KARLSRUHE (dpa-AFX) - Mehr als 20 Jahre nach einer Umstellung bei der Zusatzversorgung der Angestellten und Arbeiter im öffentlichen Dienst dürfte ein Rechtsstreit dazu nun vor dem Abschluss stehen. Der Bundesgerichtshof (BGH) in Karlsruhe befasste sich am Mittwoch zum dritten Mal mit Übergangsregelungen und Startgutschriften, mit denen die Rentenanwartschaften in das neue System übertragen wurden.
Nachdem die Regelungen überarbeitet worden waren und sowohl das Landgericht als auch das Oberlandesgericht Karlsruhe keine Beanstandungen mehr hatten, sah auch der vierte Zivilsenat am BGH in einer vorläufigen Einschätzung keine Gründe, die dagegen sprechen. Seine endgültige Entscheidung wollte er gegen 15.00 Uhr verkünden (Az. IV ZR 120/22).
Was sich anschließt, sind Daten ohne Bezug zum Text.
/-- A letter or digit of a symbol prefix (R12). -/
def isPrefixChar (b : Byte) : Bool :=
  let n := b.toNat
  decide (0x30 ≤ n ∧ n ≤ 0x39 ∨ 0x41 ≤ n ∧ n ≤ 0x5A ∨ 0x61 ≤ n ∧ n ≤ 0x7A)

/-- Every field of an entry lies in its range (R12, R98 to R102). -/
def Entry.inRange : Entry → Bool
  | .borrower e =>
    isIdentity e.card && decide (e.category ≤ 15) && decide (e.snapshot ≤ 99) && decide (-16 ≤ e.limitAdjust ∧ e.limitAdjust ≤ 15)
      && decide (e.fines ≤ 65535) && decide (-32768 ≤ e.thresholdAdjust ∧ e.thresholdAdjust ≤ 32767) && decide (e.expiry ≤ lastDay)
  | .exception e =>
    isIdentity e.item && (e.classOverride.all fun c => decide (c ≤ 15)) && decide (e.holdCard ≤ maxIdentity)
      && (e.holdExpiry.all fun d => decide (d ≤ lastDay))
  | .range e => isIdentity e.low && isIdentity e.high && decide (e.cls ≤ 15)
  | .category e => decide (e.loanLimit ≤ 99) && decide (e.threshold ≤ 65535) && decide (e.capDay ≤ lastDay)
  | .policy e => decide (1 ≤ e.period ∧ e.period ≤ 365) && decide (e.renewals ≤ 15)
  | .header e =>
    decide (e.mask.toNat < 128) && e.hours.length == 7
      && (e.hours.all fun h => decide (h.1 ≤ 1438) && decide (1 ≤ h.2 ∧ h.2 ≤ 1439))
      && decide (e.horizon ≤ lastDay) && decide (1 ≤ e.shelfDays ∧ e.shelfDays ≤ 30)
  | .closedDay d => decide (d ≤ lastDay)
  | .staff e => isIdentity e.number && decide (e.level = 1 ∨ e.level = 2)
  | .symbol e =>
    decide (e.lead.length ≤ 4) && e.lead.all isPrefixChar && decide (4 ≤ e.minLength ∧ e.minLength ≤ 32)
      && decide (4 ≤ e.maxLength ∧ e.maxLength ≤ 32) && decide (e.strip ≤ 31)

/-- The load layout of an entry (Table 18). -/
def Entry.bytes : Entry → List Byte
  | .borrower e =>
    beBytes 6 e.card ++ [byte e.category, byte e.flags.code, byte e.snapshot, byte (twosOf 8 e.limitAdjust)] ++ beBytes 2 e.fines
      ++ beBytes 2 (twosOf 16 e.thresholdAdjust) ++ beBytes 2 e.expiry
  | .exception e =>
    beBytes 6 e.item ++ [byte e.state.code, byte (e.classOverride.getD 0xFF)] ++ beBytes 6 e.holdCard
      ++ beBytes 2 (e.holdExpiry.getD 0xFFFF)
  | .range e => beBytes 6 e.low ++ beBytes 6 e.high ++ [byte e.cls]
  | .category e => [byte e.loanLimit] ++ beBytes 2 e.threshold ++ beBytes 2 e.capDay
  | .policy e => [byte e.kind.code] ++ beBytes 2 e.period ++ [byte e.renewals]
  | .header e =>
    [e.mask] ++ (e.hours.flatMap fun h => beBytes 2 h.1 ++ beBytes 2 h.2) ++ beBytes 2 e.horizon ++ [byte e.shelfDays]
  | .closedDay d => beBytes 2 d
  | .staff e => beBytes 6 e.number ++ [byte e.level]
  | .symbol e =>
    [byte e.lead.length] ++ e.lead ++ List.replicate (4 - e.lead.length) 0
      ++ [byte e.minLength, byte e.maxLength, byte e.kind.code, byte e.check.code, byte e.strip]

/-- The size of an entry in its load layout (Table 18); `first` is the Calendar's entry at pointer 0. -/
def entrySize (t : TableId) (first : Bool) : Nat :=
  match t with
  | .borrower | .itemException => 16
  | .classRange => 13
  | .category => 5
  | .policy => 4
  | .calendar => if first then 32 else 2
  | .staff => 7
  | .symbolFormat => 10

/-- The entry some bytes spell, whatever its ranges; none when a code names nothing or a padding byte is not 0 (R186). -/
def Entry.ofBytes (t : TableId) (first : Bool) (b : List Byte) : Option Entry :=
  match t with
  | .borrower =>
    if byteAt b 7 < 8 then
      some (.borrower
        { card := beField b 0 6, category := byteAt b 6, flags := BorrowerFlags.ofCode (byteAt b 7), snapshot := byteAt b 8,
          limitAdjust := signedOf 8 (byteAt b 9), fines := beField b 10 2, thresholdAdjust := signedOf 16 (beField b 12 2),
          expiry := beField b 14 2 })
    else none
  | .itemException =>
    (ExceptionState.ofCode (byteAt b 6)).map fun st =>
      .exception
        { item := beField b 0 6, state := st, classOverride := if byteAt b 7 = 0xFF then none else some (byteAt b 7),
          holdCard := beField b 8 6, holdExpiry := if beField b 14 2 = 0xFFFF then none else some (beField b 14 2) }
  | .classRange => some (.range { low := beField b 0 6, high := beField b 6 6, cls := byteAt b 12 })
  | .category => some (.category { loanLimit := byteAt b 0, threshold := beField b 1 2, capDay := beField b 3 2 })
  | .policy =>
    (CellKind.ofCode (byteAt b 0)).map fun k => .policy { kind := k, period := beField b 1 2, renewals := byteAt b 3 }
  | .calendar =>
    if first then
      some (.header
        { mask := b.getD 0 0, hours := (List.range 7).map fun i => (beField b (1 + 4 * i) 2, beField b (3 + 4 * i) 2),
          horizon := beField b 29 2, shelfDays := byteAt b 31 })
    else some (.closedDay (beField b 0 2))
  | .staff => some (.staff { number := beField b 0 6, level := byteAt b 6 })
  | .symbolFormat =>
    match SymbolKind.ofCode (byteAt b 7), CheckScheme.ofCode (byteAt b 8) with
    | some k, some c =>
      if byteAt b 0 ≤ 4 ∧ ((b.drop (1 + byteAt b 0)).take (4 - byteAt b 0)).all (· == 0) then
        some (.symbol
          { lead := (b.drop 1).take (byteAt b 0), minLength := byteAt b 5, maxLength := byteAt b 6, kind := k, check := c,
            strip := byteAt b 9 })
      else none
    | _, _ => none

/-- The entry some bytes spell, none when any field lies outside its range (R106 step 2). -/
def decodeEntry (t : TableId) (first : Bool) (b : List Byte) : Option Entry :=
  (Entry.ofBytes t first b).filter Entry.inRange

/-- The key of an entry, for a keyed table (Table 6, R106 step 3); a Calendar's closed days are keyed by day, its header is not. -/
def Entry.key : Entry → Option Nat
  | .borrower e => some e.card
  | .exception e => some e.item
  | .range e => some e.low
  | .closedDay d => some d
  | .staff e => some e.number
  | .category _ | .policy _ | .header _ | .symbol _ => none

/-- The entries of one table, in order (R97). -/
def TableSet.entries (s : TableSet) : TableId → List Entry
  | .borrower => s.borrowers.map .borrower
  | .itemException => s.exceptions.map .exception
  | .classRange => s.ranges.map .range
  | .category => s.categories.map .category
  | .policy => s.policy.map .policy
  | .calendar => (s.calendarHeader.map Entry.header).toList ++ s.closedDays.map .closedDay
  | .staff => s.staff.map .staff
  | .symbolFormat => s.symbols.map .symbol

/-- The number of entries of one table. -/
def TableSet.count (s : TableSet) (t : TableId) : Nat := (s.entries t).length

/-- A table's CRC: over its entries in their load layout, in order (R185). -/
def TableSet.crc (s : TableSet) (t : TableId) : Nat := crc16 ((s.entries t).flatMap Entry.bytes)

/-- Write an entry after the last of its table (R106). -/
def TableSet.append (s : TableSet) : Entry → TableSet
  | .borrower e => { s with borrowers := s.borrowers ++ [e] }
  | .exception e => { s with exceptions := s.exceptions ++ [e] }
  | .range e => { s with ranges := s.ranges ++ [e] }
  | .category e => { s with categories := s.categories ++ [e] }
  | .policy e => { s with policy := s.policy ++ [e] }
  | .header e => { s with calendarHeader := some e }
  | .closedDay d => { s with closedDays := s.closedDays ++ [d] }
  | .staff e => { s with staff := s.staff ++ [e] }
  | .symbol e => { s with symbols := s.symbols ++ [e] }

/-- One table taken from another set, the rest kept (R109). -/
def TableSet.take (s source : TableSet) : TableId → TableSet
  | .borrower => { s with borrowers := source.borrowers }
  | .itemException => { s with exceptions := source.exceptions }
  | .classRange => { s with ranges := source.ranges }
  | .category => { s with categories := source.categories }
  | .policy => { s with policy := source.policy }
  | .calendar => { s with calendarHeader := source.calendarHeader, closedDays := source.closedDays }
  | .staff => { s with staff := source.staff }
  | .symbolFormat => { s with symbols := source.symbols }

/-- One table emptied (R104, R105). -/
def TableSet.discard (s : TableSet) (t : TableId) : TableSet := s.take TableSet.empty t

/-- The largest count of a table, and whether its count is fixed (Table 6). -/
def maxCount : TableId → Nat
  | .borrower => 8192 | .itemException => 2048 | .classRange => 32 | .category => 16 | .policy => 256 | .calendar => 97 | .staff => 32
  | .symbolFormat => 8

/-- A count that the table's row of Table 6 allows (R105). -/
def countAllowed (t : TableId) (n : Nat) : Bool :=
  match t with
  | .category | .policy | .symbolFormat => n == maxCount t
  | .calendar => decide (1 ≤ n ∧ n ≤ maxCount t)
  | _ => decide (n ≤ maxCount t)

/-- A hold card exactly in the two hold states, a hold expiry exactly in HOLD_ON_SHELF (R99). -/
def presenceRule (state : ExceptionState) (holdCard : Nat) (holdExpiry : Option Nat) : Bool :=
  match state with
  | .holdWaiting => holdCard != 0 && holdExpiry.isNone
  | .holdOnShelf => holdCard != 0 && holdExpiry.isSome
  | _ => holdCard == 0 && holdExpiry.isNone

/-- Keys in strictly ascending order. -/
def strictlyAscending : List Nat → Bool
  | [] => true
  | [_] => true
  | a :: b :: rest => decide (a < b) && strictlyAscending (b :: rest)

/-- Each range's low bound at most its high bound and above the previous range's high bound (R100). -/
def rangesDisjoint : List ClassRange → Bool
  | [] => true
  | [a] => decide (a.low ≤ a.high)
  | a :: b :: rest => decide (a.low ≤ a.high) && decide (a.high < b.low) && rangesDisjoint (b :: rest)

/-- The rules relating fields to one another (R112 step 5). -/
def TableSet.related (s : TableSet) : TableId → Bool
  | .itemException => s.exceptions.all fun e => presenceRule e.state e.holdCard e.holdExpiry
  | .classRange => rangesDisjoint s.ranges
  | .policy => s.policy.all fun c => !(c.kind == .hours) || decide (c.period ≤ 12)
  | .calendar => s.calendarHeader.all fun h => h.hours.all fun o => decide (o.1 < o.2)
  | _ => true

/-- Validation of one table, in the five steps of R112; none when it passes. -/
def validateTable (s : TableSet) (storedCrc : Nat) (t : TableId) : Option Status :=
  if s.crc t ≠ storedCrc then some .format
  else if !countAllowed t (s.count t) then some .format
  else if !(s.entries t).all Entry.inRange then some .range
  else if !strictlyAscending ((s.entries t).filterMap Entry.key) then some .order
  else if !s.related t then some .range
  else none

/-- A Local Loan List entry as Read Entry gives it (Table 18). -/
def LoanEntry.bytes (e : LoanEntry) : List Byte :=
  beBytes 6 e.item ++ beBytes 6 e.card ++ beBytes 4 e.sequence ++ beBytes 2 e.dueDay ++ beBytes 2 e.dueMinute
    ++ [byte e.renewals, byte (flagBit e.override 0 + flagBit e.transferred 1)]

/-! ### Configuration record (Table 17) -/

/-- A text field: its length, then its characters padded with 0. -/
def textBytes (width : Nat) (t : List Byte) : List Byte := byte t.length :: (t ++ List.replicate (width - t.length) 0)

/-- A text field's text, none when it is too long, holds a character outside 20h to 7Eh, or is not padded with 0 (R184, log 16). -/
def textOf (width : Nat) (b : List Byte) : Option (List Byte) :=
  let n := byteAt b 0
  let chars := (b.drop 1).take n
  if n ≤ width ∧ (chars.all fun c => decide (0x20 ≤ c.toNat ∧ c.toNat ≤ 0x7E)) ∧ ((b.drop (1 + n)).take (width - n)).all (· == 0) then
    some chars
  else none

/-- A station's group (Table 17). -/
def StationConfig.bytes (c : StationConfig) : List Byte :=
  [byte c.rate, byte c.dataBits, byte c.parity, byte c.mode.code, markByte c.selectorEnabled, markByte c.slipsEnabled]

/-- A station's group, none when a field is outside its range. -/
def StationConfig.ofBytes (b : List Byte) : Option StationConfig :=
  match Mode.ofCode (byteAt b 3) with
  | some mode =>
    if byteAt b 0 ≤ 5 ∧ (byteAt b 1 = 7 ∨ byteAt b 1 = 8) ∧ byteAt b 2 ≤ 2 ∧ byteAt b 4 ≤ 1 ∧ byteAt b 5 ≤ 1 then
      some { rate := byteAt b 0, dataBits := byteAt b 1, parity := byteAt b 2, mode := mode,
             selectorEnabled := byteAt b 4 == 1, slipsEnabled := byteAt b 5 == 1 }
    else none
  | none => none

/-- The 162 bytes of a configuration record (Table 17). -/
def ConfigRecord.bytes (c : ConfigRecord) : List Byte :=
  (c.stations.toList.flatMap StationConfig.bytes)
    ++ [byte c.printerRate, byte c.linkRate] ++ beBytes 2 c.idleTimeout ++ [byte c.slipWait, markByte c.guestMode, byte c.guestCategory]
    ++ c.levels.map byte ++ beBytes 2 c.highWater ++ beBytes 4 c.deskMask.toNat ++ beBytes 4 c.noticeMask.toNat
    ++ textBytes 24 c.title ++ textBytes 32 c.footer1 ++ textBytes 32 c.footer2 ++ List.replicate 9 0

/-- The override levels a record may carry: NONE for the reasons R39 fixes, NONE, 1 or 2 for the others. -/
def levelsAllowed (levels : List Nat) : Bool :=
  (levels.take 11).all (· == 0) && levels.all fun l => decide (l ≤ 2)

/-- The record that 162 bytes spell, none when any field is outside its range (R184). -/
def ConfigRecord.ofBytes (b : List Byte) : Option ConfigRecord :=
  match StationConfig.ofBytes b, StationConfig.ofBytes (b.drop 6), StationConfig.ofBytes (b.drop 12), StationConfig.ofBytes (b.drop 18),
    textOf 24 (b.drop 62), textOf 32 (b.drop 87), textOf 32 (b.drop 120) with
  | some s0, some s1, some s2, some s3, some title, some footer1, some footer2 =>
    let levels := ((b.drop 31).take 21).map (·.toNat)
    if byteAt b 24 ≤ 4 ∧ byteAt b 25 ≤ 4 ∧ 15 ≤ beField b 26 2 ∧ beField b 26 2 ≤ 600 ∧ byteAt b 28 ≤ 60 ∧ byteAt b 29 ≤ 1
        ∧ byteAt b 30 ≤ 15 ∧ levelsAllowed levels ∧ 1024 ≤ beField b 52 2 ∧ beField b 52 2 ≤ 4032
        ∧ beField b 54 4 < 2 ^ 18 ∧ beField b 58 4 < 2 ^ 18 ∧ (b.drop 153).all (· == 0) then
      some
        { stations := #v[s0, s1, s2, s3], printerRate := byteAt b 24, linkRate := byteAt b 25, idleTimeout := beField b 26 2,
          slipWait := byteAt b 28, guestMode := byteAt b 29 == 1, guestCategory := byteAt b 30, levels := levels,
          highWater := beField b 52 2, deskMask := BitVec.ofNat 32 (beField b 54 4), noticeMask := BitVec.ofNat 32 (beField b 58 4),
          title := title, footer1 := footer1, footer2 := footer2 }
    else none
  | _, _, _, _, _, _, _ => none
Es geht um rund 1,7 Millionen Versicherte.
Diese Menschen, die bei der Systemumstellung 2022 noch nicht 55 Jahre alt waren, hatte die Versorgungsanstalt des Bundes und der Länder (VBL) damals als "rentenfern" eingestuft und so schlechter behandelt als ältere. Das - sowie eine erste Nachbesserung - wertete der BGH als Verstoß gegen den allgemeinen Gleichheitssatz im Grundgesetz.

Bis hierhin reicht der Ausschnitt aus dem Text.